**Action item:**
Return exactly, and only, the lines from the line containing "have b3 := bitVal_le" through the final line of the records below, both included.

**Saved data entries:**
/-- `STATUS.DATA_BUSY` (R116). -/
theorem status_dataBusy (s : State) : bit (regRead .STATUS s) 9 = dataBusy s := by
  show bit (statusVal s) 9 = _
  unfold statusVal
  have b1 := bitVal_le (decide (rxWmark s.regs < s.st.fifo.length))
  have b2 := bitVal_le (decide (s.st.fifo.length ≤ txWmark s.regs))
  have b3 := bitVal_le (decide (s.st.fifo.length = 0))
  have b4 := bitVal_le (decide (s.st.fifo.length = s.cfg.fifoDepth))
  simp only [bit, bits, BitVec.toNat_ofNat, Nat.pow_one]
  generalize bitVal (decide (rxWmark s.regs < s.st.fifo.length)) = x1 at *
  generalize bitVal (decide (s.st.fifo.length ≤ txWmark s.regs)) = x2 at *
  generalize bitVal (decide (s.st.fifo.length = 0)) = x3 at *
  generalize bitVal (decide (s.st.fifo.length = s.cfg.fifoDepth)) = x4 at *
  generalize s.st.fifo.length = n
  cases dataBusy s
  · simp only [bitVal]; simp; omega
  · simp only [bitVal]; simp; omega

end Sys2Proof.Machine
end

**Answer for the task:**
  have b3 := bitVal_le (decide (s.st.fifo.length = 0))
  have b4 := bitVal_le (decide (s.st.fifo.length = s.cfg.fifoDepth))
  simp only [bit, bits, BitVec.toNat_ofNat, Nat.pow_one]
  generalize bitVal (decide (rxWmark s.regs < s.st.fifo.length)) = x1 at *
  generalize bitVal (decide (s.st.fifo.length ≤ txWmark s.regs)) = x2 at *
  generalize bitVal (decide (s.st.fifo.length = 0)) = x3 at *
  generalize bitVal (decide (s.st.fifo.length = s.cfg.fifoDepth)) = x4 at *
  generalize s.st.fifo.length = n
  cases dataBusy s
  · simp only [bitVal]; simp; omega
  · simp only [bitVal]; simp; omega

end Sys2Proof.Machine
end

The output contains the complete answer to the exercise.